Был уже вечер, стлались зимние коричневатые сумерки. Прасол взял у барина тяжеленький сверток, крепко держа его, стараясь не поскользнуться на льду, пошел к Воскресенской площади, через которую полчаса восьмого должен ехать великий князь Сергей в оперу, на «Бориса Годунова» с Шаляпиным.

21

Возле здания городской думы, Каляев ходил со свертком. Весь он был во власти жгучей легкости наполнившей тело. Знал, через полчаса, может через час, наступит

Савинков молчал..

– Но ведь нельзя же… дети… Савинков сжал руку Каляева.

– Правильно, Янек. Дети невиноваты. Но ты не ошибся, были действительно дети?

– Я был в двух шагах. Мальчик и девочка. Но я попробую, когда поедет из театра. Если один, я убью его.

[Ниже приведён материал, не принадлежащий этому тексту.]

-- ==== Sys2Proof/Certificates/Slice0/Obligations.lean ====
section
/-! DEFINITION. Obligations: the statements for the provers. Each docstring names the rules of spec/ that it formalises; OBLIGATIONS.json lists
them. -/

open Sys2Proof Sys2Proof.Machine

/-! ### Encodings -/

/-- Tier 3. Decoding the slot word of a trigger or pop gives the instruction back, with its unit, guard select, source and destination at
every value the encoding admits (R209 to R211, R229, R230, R236 to R243). -/
def Obligations.SlotEncodingReadsBack : Prop :=
  ∀ (i : Instr) (w : BitVec 24), i.wellFormed = true → encodeSlot i = some w → decodeSlot i.isPop i.nmOpCode w = some i

/-- Tier 3. Decoding the micro-word of a micro-operation gives it back, with every field at every value (R346, R347). -/
def Obligations.MicroEncodingReadsBack : Prop :=
  ∀ (i : Instr) (w : W64), encodeMicro i = some w → decodeMicro w = some i

/-- A word has one meaning: what decodes is the encoding of what it decodes to, so that no reserved code or non-zero zero bit falls through
to a neighbour (R209 to R211, R346, R347). So for the header: a non-zero reserved field and a binding of 96 to 127 are refused in that order
with details `0x01` and `0x02`, and any other word gives its fields, which give the word back (R207, R208, R212). -/
def Obligations.DecodedWordsAndHeadersReadBack : Prop :=
  ((∀ (pop : Bool) (op : Nat) (w : BitVec 24) (i : Instr), decodeSlot pop op w = some i → encodeSlot i = some w) ∧
  ∀ (w : W64) (i : Instr), decodeMicro w = some i → encodeMicro i = some w) ∧
  (∀ w : W64,
    (w.extractLsb' 60 2 ≠ 0 ∨ w.extractLsb' 32 4 ≠ 0 → decodeHeader w = .error 0x01) ∧
    (w.extractLsb' 60 2 = 0 → w.extractLsb' 32 4 = 0 →
      ((∃ o ∈ [36, 44, 52], 96 ≤ (w.extractLsb' o 7).toNat) → decodeHeader w = .error 0x02) ∧
      ((∀ o ∈ [36, 44, 52], (w.extractLsb' o 7).toNat < 96) →
        ∃ h, decodeHeader w = .ok h ∧ h.c = w.getLsbD 63 ∧ h.l = w.getLsbD 62 ∧ h.g1 = w.extractLsb' 52 8 ∧ h.g2 = w.extractLsb' 44 8 ∧
          h.g3 = w.extractLsb' 36 8 ∧ h.limm = w.extractLsb' 0 32 ∧ h.encode = w)))

/-- The bundle that R212 writes out passes the checks as the three moves it stands for, slot words that R251, R263 and others give decode to
their instructions, and the words of `mend` and `mtok` to theirs. -/
def Obligations.WordsOfTheManualDecode : Prop :=
  bundleCheck (0x3FF8003FF8003FF8_003FF8003FF80006_20C3404FFB003EFC_C8C0000012345678) =
    .ok (⟨true, true, 0x8C, 0, 0, 0x12345678⟩,
      [⟨0, 0x003EFC, ⟨0, .x 7, .limmS⟩⟩, ⟨1, 0x404FFB, ⟨1, .x 9, .imm 0xFB⟩⟩, ⟨2, 0x0620C3, ⟨0, .v 4, .v 3⟩⟩,
       ⟨3, 0x3FF800, ⟨0, .null, .x 0⟩⟩, ⟨4, 0x3FF800, ⟨0, .null, .x 0⟩⟩, ⟨5, 0x3FF800, ⟨0, .null, .x 0⟩⟩,
       ⟨6, 0x3FF800, ⟨0, .null, .x 0⟩⟩, ⟨7, 0x3FF800, ⟨0, .null, .x 0⟩⟩]) ∧
  decodeFields 0x100003 = .ok ⟨0, .latch (.saA 0), .x 3⟩ ∧
  decodeSlot false 1 0x107804 = some (.div 0 ⟨0, .x 4⟩) ∧
  decodeSlot false 1 0x305800 = some (.eret ⟨0, .x 0⟩) ∧
  decodeSlot false 1 0x58F8FD = some (.vsel 0 ⟨1, .v 61⟩) ∧
  decodeSlot false 3 0x2E4A00 = none ∧
  decodeSlot false 3 0x2E48C3 = some (.nmIadd 1 ⟨0, .v 3⟩) ∧
  decodeSlot true 1 0x3FF948 = some (.yqPop 0 .null) ∧
  decodeSlot false 1 0x020000 = none ∧
  decodeMicro 0x0400000000000000 = some .mend ∧
  decodeMicro 0x6400000000000005 = some (.mtok 5) ∧
  decodeMicro 0xFC00000000000000 = none

/-! ### Steps -/

/-- A step runs what the decoder reads: the next slot of the bundle in progress, under the latches that the slots before it left, and the
bundle ends after its last; the micro-word at the sequencer of the core whose turn it is; otherwise the event whose turn it is.
The model's choices that it rests on: log 1, log 9. -/
def Obligations.StepRunsTheDecodedInstruction : Prop :=
  (∀ (s : State) (pop : Bool) (n : Nat) (w : BitVec 24) (rest : List (Bool × Nat × BitVec 24)) (i : Instr),
    s.todo = (pop, n, w) :: rest → decodeSlot pop ((s.atSlot n rest).cmdOp n w) w = some i →
    ∀ t, exec i (s.atSlot n rest) = .next t →
      step s = .next (if t.saved.isSome = true ∧ t.todo = [] then t.finishBundle else t)) ∧
  (∀ (s : State) (c : CoreId) (r : Routine) (w : W64) (i : Instr),
    s.todo = [] → s.turn = .micro c → (s.core c).eng.cim.run = some r →
    (r.call.step = some w ∨ r.call.step = none ∧ r.first ≤ r.mpc ∧ r.mpc ≤ r.last ∧ mrd 0 (s.core c).eng.cim.store r.mpc = w) →
    decodeMicro w = some i → step s = exec i (s.atTurn { core := c })) ∧
  ∀ (s : State) (a : Stim) (i : Instr), s.todo = [] → s.turn = .event a i → encode i = none → step s = exec i (s.atTurn a)

/-- BUNDLE_ISSUE (R201, R202, R206, R212, R217, R218, R400, R404): where the core issues, its boundary takes nothing and no release is awaited,
the two cores of a lockstep pair that differ issue nothing and rerun the interval; a fetch that faults traps; an illegal bundle traps with the first
condition of R212 in slot order, of which the details `0x03` to `0x09` are stated; a slot whose guard is true and to which a row of R217 applies holds
the bundle for a cycle; and any other bundle starts at the program counter with its guards on the predicates held then, its plain moves made, and its
pops and triggers left in slot order. A move of a poisoned row to a scalar path raises `POISON` with SRC 0 in place of the slots from it on. Here no
row is met with an error of its code or in the cycle in which the CIM engine writes it.
The model's choices that it rests on: log 10, log 13, log 87. -/
def Obligations.BundleIssueStartsTheBundle : Prop :=
  (∀ (s : State) (r : FetchRes) (s' : State),
    let c := s.cur.core
    s.canIssue c = true → s.boundary c = none → (s.core c).mode.dbgHalt = false → (s.core c).ms.releasing = none →
    (s.core c).mode.stepPc = none → (s.core c).handleOnWay = false → s.fetch c = (r, s') →
    let k := s'.core c
    let differ := s.cur.flag = true ∧ s.lockstep (groveOf c) = true ∧ c.val % 2 = 0
    let out := exec .bundleIssue s
    let cycle := s'.modCore c Core.tick
    (differ → out = .next (s'.lockstepMismatch c k.pc)) ∧
    (∀ t, ¬ differ → r = .trap t → out = .next (cycle.takeTrap c k.seq t)) ∧
    ∀ b, ¬ differ → r = .ok b →
      (∀ d sl, bundleCheck b = .error (d, sl) → out = .next (cycle.takeTrap c k.seq (k.trapAt sl 0x01 d))) ∧
      ∀ h all, bundleCheck b = .ok (h, all) →
        let live := all.filter fun t => guardOf h k.regs t.sl.gs
        ((∃ y ∈ live, k.slotHolds h live y) → out = .next cycle) ∧
        ((∀ y ∈ live, ¬ k.slotHolds h live y) → k.loc.ceRows = [] → k.loc.badRows = [] → k.eng.cim.fresh = [] →
          let starts := fun (made : List SlotAt) (fault : Option Trap) => ∃ v, Started s' v c h live made fault ∧
            out = .next (if v.todo = [] then v.finishBundle else v)
          let fails := fun (y : SlotAt) => y.consumes k h live ∨ ∃ u, y.overpops k live u
          ((∀ y ∈ live, ¬ fails y) → starts live none) ∧
          ∀ y ∈ live, (∀ z ∈ live, z.i < y.i → ¬ fails z) →
            let low := live.filter fun z => decide (z.i < y.i)
            (∀ u, y.overpops k live u → starts low (some (k.trapAt y.i 0x0D (BitVec.ofNat 8 u.val)))) ∧
            ((∀ u, ¬ y.overpops k live u) → y.consumes k h live → starts low (some (k.trapAt y.i 0x03 0))))) ∧
  (∀ (b : BitVec 256) (h : Header) (i : Nat) (low : List SlotAt), decodeHeader (bundleHeader b) = .ok h → i < 8 →
    slotsCheck h [] 0 ((List.range i).map (bundleSlot b)) = .ok low →
    let w := bundleSlot b i
    let d := SlotWord.dst w
    let stops := fun (x : Byte) => bundleCheck b = .error (x, i)
    let named := fun (p : Nat → Prop) => ∃ j, j < i ∧ p (SlotWord.dst (bundleSlot b j))
    let trigger := fun (x : Nat) => ∃ t, dstOf x = some (.trigger t)
    (srcOf (SlotWord.src w) = none → stops 0x03) ∧
    ∀ src, srcOf (SlotWord.src w) = some src →
      (dstOf d = none → stops 0x04) ∧
      (dstOf d ≠ none →
        (busReaches i d = false → stops 0x05) ∧
        (busReaches i d = true → d ≠ 0x7FF → named (· = d) → stops 0x06) ∧
        (busReaches i d = true → ¬ named (· = d) → trigger d →
          (named (fun x => trigger x ∧ trigUnit x = trigUnit d) → stops 0x07) ∧
          (¬ named (fun x => trigger x ∧ trigUnit x = trigUnit d) → (src.usesLimm = true ∧ h.l = false → stops 0x08) ∧
            (¬ (src.usesLimm = true ∧ h.l = false) → needsC d = true → h.c = false → stops 0x09))) ∧
        (busReaches i d = true → (d = 0x7FF ∨ ¬ named (· = d)) → ¬ trigger d → src.usesLimm = true → h.l = false → stops 0x08))) ∧
  ∀ (s : State) (t : Trap), s.ctx.pending = some t →
    s.finishBundle = { s with cur := { s.cur with slot := t.slot.toNat } }.raise t.code t.detail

Они долго сидели в Александровском саду. Вставали, уходили, приходили снова. Наконец начался театральный разъезд и у подъезда Большого театра заметались лакеи, выкликая экипажи. Замахали рукавами, раскричались извозчики зазывая седоков. Из дверей повалила, возбужденная музыкой Мусоргского, толпа шуб, дох, боа, муфт. Каляев, замешавшись в толпе, не спускал глаз с ацетиленовых фонарей кареты.

Девочка за руку с мальчиком прошли опушенными ножками. За ними шла пожилая женщина. Каляев узнал великую княгиню Елизавету. Следом шел высокий генерал-губернатор, и находу разлеталась его шинель на красной подкладке.

Проводив его взглядом Каляев ушел с Театральной площади.

22

Дора ждала в глухом переулке Замоскворечья. Издали она узнала ковыляющего «Мальчика». Савинков взял ее в сани и, молча, передал портфель с бомбами.

– Не встретил?

– Встретил. Но не мог, были дети.

Дора молчала, поправила на коленях портфель.

– Дора, вы оправдываете «поэта»?

– Он поступил, как должен был поступить.

– Но теперь вы снова будете вынимать запалы, разряжать, заряжать. Может произойти неудача. Вы опять рискуете жизнью и всем делом.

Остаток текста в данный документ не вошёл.